Complete Teardown (DANGEROUS - Destroys Data!)

WARNING: This deletes ALL data including user accounts and ELN submissions!

# Delete CloudFormation stack (initiates deletion)
aws cloudformation delete-stack \
  --stack-name rawscribe-stage-myorg \
  --region us-east-1

# Wait for deletion
aws cloudformation wait stack-delete-complete \
  --stack-name rawscribe-stage-myorg

# Manually delete S3 buckets (CloudFormation can't delete non-empty buckets)
ACCOUNT_ID=$(aws sts get-caller-identity --query Account --output text)

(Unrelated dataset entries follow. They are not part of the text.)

-- ==== Sys2Proof/Laws/State.lean ====
section
/-!
SUPPORT. What each update of the state leaves: one lemma for each field that it does not touch, and one for each that it
sets.
-/

namespace Sys2Proof.Machine

open Sys2Proof

@[simp] theorem State.setCore_clock (s : State) (die core : Nat) (c : Core) : (s.setCore die core c).clock = s.clock := rfl
@[simp] theorem State.setCore_ctl (s : State) (die core : Nat) (c : Core) : (s.setCore die core c).ctl = s.ctl := rfl
@[simp] theorem State.setCore_fabric (s : State) (die core : Nat) (c : Core) : (s.setCore die core c).fabric = s.fabric := rfl
@[simp] theorem State.setCore_stks (s : State) (die core : Nat) (c : Core) : (s.setCore die core c).stks = s.stks := rfl
@[simp] theorem State.setCore_mem (s : State) (die core : Nat) (c : Core) : (s.setCore die core c).mem = s.mem := rfl
@[simp] theorem State.setCore_poison (s : State) (die core : Nat) (c : Core) : (s.setCore die core c).poison = s.poison := rfl
@[simp] theorem State.setCore_home (s : State) (die core : Nat) (c : Core) : (s.setCore die core c).home = s.home := rfl
@[simp] theorem State.setCore_homeLines (s : State) (die core : Nat) (c : Core) : (s.setCore die core c).homeLines = s.homeLines := rfl
@[simp] theorem State.setCore_dieTlb (s : State) (die core : Nat) (c : Core) : (s.setCore die core c).dieTlb = s.dieTlb := rfl
@[simp] theorem State.setCore_cur (s : State) (die core : Nat) (c : Core) : (s.setCore die core c).cur = s.cur := rfl
@[simp] theorem State.setCore_rest (s : State) (die core : Nat) (c : Core) : (s.setCore die core c).rest = s.rest := rfl
@[simp] theorem State.setCore_saved (s : State) (die core : Nat) (c : Core) : (s.setCore die core c).saved = s.saved := rfl
@[simp] theorem State.setCore_teams (s : State) (die core : Nat) (c : Core) : (s.setCore die core c).teams = s.teams := rfl
@[simp] theorem State.setCore_launches (s : State) (die core : Nat) (c : Core) : (s.setCore die core c).launches = s.launches := rfl
@[simp] theorem State.setCore_presented (s : State) (die core : Nat) (c : Core) : (s.setCore die core c).presented = s.presented := rfl
@[simp] theorem State.setCore_nextSeq (s : State) (die core : Nat) (c : Core) : (s.setCore die core c).nextSeq = s.nextSeq := rfl
@[simp] theorem State.setCore_parts (s : State) (die core : Nat) (c : Core) : (s.setCore die core c).parts = s.parts := rfl
@[simp] theorem State.setCore_host (s : State) (die core : Nat) (c : Core) : (s.setCore die core c).host = s.host := rfl
@[simp] theorem State.setCore_sec (s : State) (die core : Nat) (c : Core) : (s.setCore die core c).sec = s.sec := rfl
@[simp] theorem State.setCore_eng (s : State) (die core : Nat) (c : Core) : (s.setCore die core c).eng = s.eng := rfl
@[simp] theorem State.setCore_nextId (s : State) (die core : Nat) (c : Core) : (s.setCore die core c).nextId = s.nextId := rfl
@[simp] theorem State.setCore_inputs (s : State) (die core : Nat) (c : Core) : (s.setCore die core c).inputs = s.inputs := rfl
@[simp] theorem State.setCore_turn (s : State) (die core : Nat) (c : Core) : (s.setCore die core c).turn = s.turn := rfl
@[simp] theorem State.setCore_free (s : State) (die core : Nat) (c : Core) : (s.setCore die core c).free = s.free := rfl

@[simp] theorem State.setPart_clock (s : State) (p : Nat) (q : Part) : (s.setPart p q).clock = s.clock := rfl
@[simp] theorem State.setPart_ctl (s : State) (p : Nat) (q : Part) : (s.setPart p q).ctl = s.ctl := rfl
@[simp] theorem State.setPart_fabric (s : State) (p : Nat) (q : Part) : (s.setPart p q).fabric = s.fabric := rfl
@[simp] theorem State.setPart_stks (s : State) (p : Nat) (q : Part) : (s.setPart p q).stks = s.stks := rfl
@[simp] theorem State.setPart_mem (s : State) (p : Nat) (q : Part) : (s.setPart p q).mem = s.mem := rfl
@[simp] theorem State.setPart_poison (s : State) (p : Nat) (q : Part) : (s.setPart p q).poison = s.poison := rfl
@[simp] theorem State.setPart_home (s : State) (p : Nat) (q : Part) : (s.setPart p q).home = s.home := rfl
@[simp] theorem State.setPart_homeLines (s : State) (p : Nat) (q : Part) : (s.setPart p q).homeLines = s.homeLines := rfl
@[simp] theorem State.setPart_dieTlb (s : State) (p : Nat) (q : Part) : (s.setPart p q).dieTlb = s.dieTlb := rfl
@[simp] theorem State.setPart_cores (s : State) (p : Nat) (q : Part) : (s.setPart p q).cores = s.cores := rfl
@[simp] theorem State.setPart_cur (s : State) (p : Nat) (q : Part) : (s.setPart p q).cur = s.cur := rfl
@[simp] theorem State.setPart_rest (s : State) (p : Nat) (q : Part) : (s.setPart p q).rest = s.rest := rfl
@[simp] theorem State.setPart_saved (s : State) (p : Nat) (q : Part) : (s.setPart p q).saved = s.saved := rfl
@[simp] theorem State.setPart_teams (s : State) (p : Nat) (q : Part) : (s.setPart p q).teams = s.teams := rfl
@[simp] theorem State.setPart_launches (s : State) (p : Nat) (q : Part) : (s.setPart p q).launches = s.launches := rfl
@[simp] theorem State.setPart_presented (s : State) (p : Nat) (q : Part) : (s.setPart p q).presented = s.presented := rfl
@[simp] theorem State.setPart_nextSeq (s : State) (p : Nat) (q : Part) : (s.setPart p q).nextSeq = s.nextSeq := rfl
@[simp] theorem State.setPart_host (s : State) (p : Nat) (q : Part) : (s.setPart p q).host = s.host := rfl
@[simp] theorem State.setPart_sec (s : State) (p : Nat) (q : Part) : (s.setPart p q).sec = s.sec := rfl
@[simp] theorem State.setPart_eng (s : State) (p : Nat) (q : Part) : (s.setPart p q).eng = s.eng := rfl
@[simp] theorem State.setPart_nextId (s : State) (p : Nat) (q : Part) : (s.setPart p q).nextId = s.nextId := rfl
@[simp] theorem State.setPart_inputs (s : State) (p : Nat) (q : Part) : (s.setPart p q).inputs = s.inputs := rfl
@[simp] theorem State.setPart_turn (s : State) (p : Nat) (q : Part) : (s.setPart p q).turn = s.turn := rfl
@[simp] theorem State.setPart_free (s : State) (p : Nat) (q : Part) : (s.setPart p q).free = s.free := rfl

@[simp] theorem State.updLaunch_clock (s : State) (seq : Nat) (f : Launch → Launch) : (s.updLaunch seq f).clock = s.clock := rfl
@[simp] theorem State.updLaunch_ctl (s : State) (seq : Nat) (f : Launch → Launch) : (s.updLaunch seq f).ctl = s.ctl := rfl
@[simp] theorem State.updLaunch_fabric (s : State) (seq : Nat) (f : Launch → Launch) : (s.updLaunch seq f).fabric = s.fabric := rfl
@[simp] theorem State.updLaunch_stks (s : State) (seq : Nat) (f : Launch → Launch) : (s.updLaunch seq f).stks = s.stks := rfl
@[simp] theorem State.updLaunch_mem (s : State) (seq : Nat) (f : Launch → Launch) : (s.updLaunch seq f).mem = s.mem := rfl
@[simp] theorem State.updLaunch_poison (s : State) (seq : Nat) (f : Launch → Launch) : (s.updLaunch seq f).poison = s.poison := rfl
@[simp] theorem State.updLaunch_home (s : State) (seq : Nat) (f : Launch → Launch) : (s.updLaunch seq f).home = s.home := rfl
@[simp] theorem State.updLaunch_homeLines (s : State) (seq : Nat) (f : Launch → Launch) : (s.updLaunch seq f).homeLines = s.homeLines := rfl
@[simp] theorem State.updLaunch_dieTlb (s : State) (seq : Nat) (f : Launch → Launch) : (s.updLaunch seq f).dieTlb = s.dieTlb := rfl
@[simp] theorem State.updLaunch_cores (s : State) (seq : Nat) (f : Launch → Launch) : (s.updLaunch seq f).cores = s.cores := rfl
@[simp] theorem State.updLaunch_cur (s : State) (seq : Nat) (f : Launch → Launch) : (s.updLaunch seq f).cur = s.cur := rfl
@[simp] theorem State.updLaunch_rest (s : State) (seq : Nat) (f : Launch → Launch) : (s.updLaunch seq f).rest = s.rest := rfl
@[simp] theorem State.updLaunch_saved (s : State) (seq : Nat) (f : Launch → Launch) : (s.updLaunch seq f).saved = s.saved := rfl
@[simp] theorem State.updLaunch_teams (s : State) (seq : Nat) (f : Launch → Launch) : (s.updLaunch seq f).teams = s.teams := rfl
@[simp] theorem State.updLaunch_presented (s : State) (seq : Nat) (f : Launch → Launch) : (s.updLaunch seq f).presented = s.presented := rfl
@[simp] theorem State.updLaunch_nextSeq (s : State) (seq : Nat) (f : Launch → Launch) : (s.updLaunch seq f).nextSeq = s.nextSeq := rfl
@[simp] theorem State.updLaunch_parts (s : State) (seq : Nat) (f : Launch → Launch) : (s.updLaunch seq f).parts = s.parts := rfl
@[simp] theorem State.updLaunch_host (s : State) (seq : Nat) (f : Launch → Launch) : (s.updLaunch seq f).host = s.host := rfl
@[simp] theorem State.updLaunch_sec (s : State) (seq : Nat) (f : Launch → Launch) : (s.updLaunch seq f).sec = s.sec := rfl
@[simp] theorem State.updLaunch_eng (s : State) (seq : Nat) (f : Launch → Launch) : (s.updLaunch seq f).eng = s.eng := rfl
@[simp] theorem State.updLaunch_nextId (s : State) (seq : Nat) (f : Launch → Launch) : (s.updLaunch seq f).nextId = s.nextId := rfl
@[simp] theorem State.updLaunch_inputs (s : State) (seq : Nat) (f : Launch → Launch) : (s.updLaunch seq f).inputs = s.inputs := rfl
@[simp] theorem State.updLaunch_turn (s : State) (seq : Nat) (f : Launch → Launch) : (s.updLaunch seq f).turn = s.turn := rfl
@[simp] theorem State.updLaunch_free (s : State) (seq : Nat) (f : Launch → Launch) : (s.updLaunch seq f).free = s.free := rfl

# Empty and delete each bucket
aws s3 rm s3://rawscribe-forms-stage-myorg-${ACCOUNT_ID} --recursive
aws s3 rb s3://rawscribe-forms-stage-myorg-${ACCOUNT_ID}

aws s3 rm s3://rawscribe-eln-stage-myorg-${ACCOUNT_ID} --recursive
aws s3 rb s3://rawscribe-eln-stage-myorg-${ACCOUNT_ID}

aws s3 rm s3://rawscribe-eln-drafts-stage-myorg-${ACCOUNT_ID} --recursive
aws s3 rb s3://rawscribe-eln-drafts-stage-myorg-${ACCOUNT_ID}

aws s3 rm s3://rawscribe-lambda-stage-myorg-${ACCOUNT_ID} --recursive
aws s3 rb s3://rawscribe-lambda-stage-myorg-${ACCOUNT_ID}

aws s3 rm s3://syndi-frontend-stage-myorg-${ACCOUNT_ID} --recursive
aws s3 rb s3://syndi-frontend-stage-myorg-${ACCOUNT_ID}

Verification After Teardown

# Check Lambda (should not exist)
aws lambda get-function --function-name rawscribe-stage-myorg-backend
# Expected: ResourceNotFoundException

# Check API Gateway (should not exist)
aws apigateway get-rest-apis \
  --query "items[?name=='rawscribe-stage-myorg-api'].name"
# Expected: []

# Check User Pool (should exist if safe teardown)
aws cognito-idp list-user-pools --max-results 60 \
  --query "UserPools[?contains(Name,'rawscribe-stage-myorg')].Name"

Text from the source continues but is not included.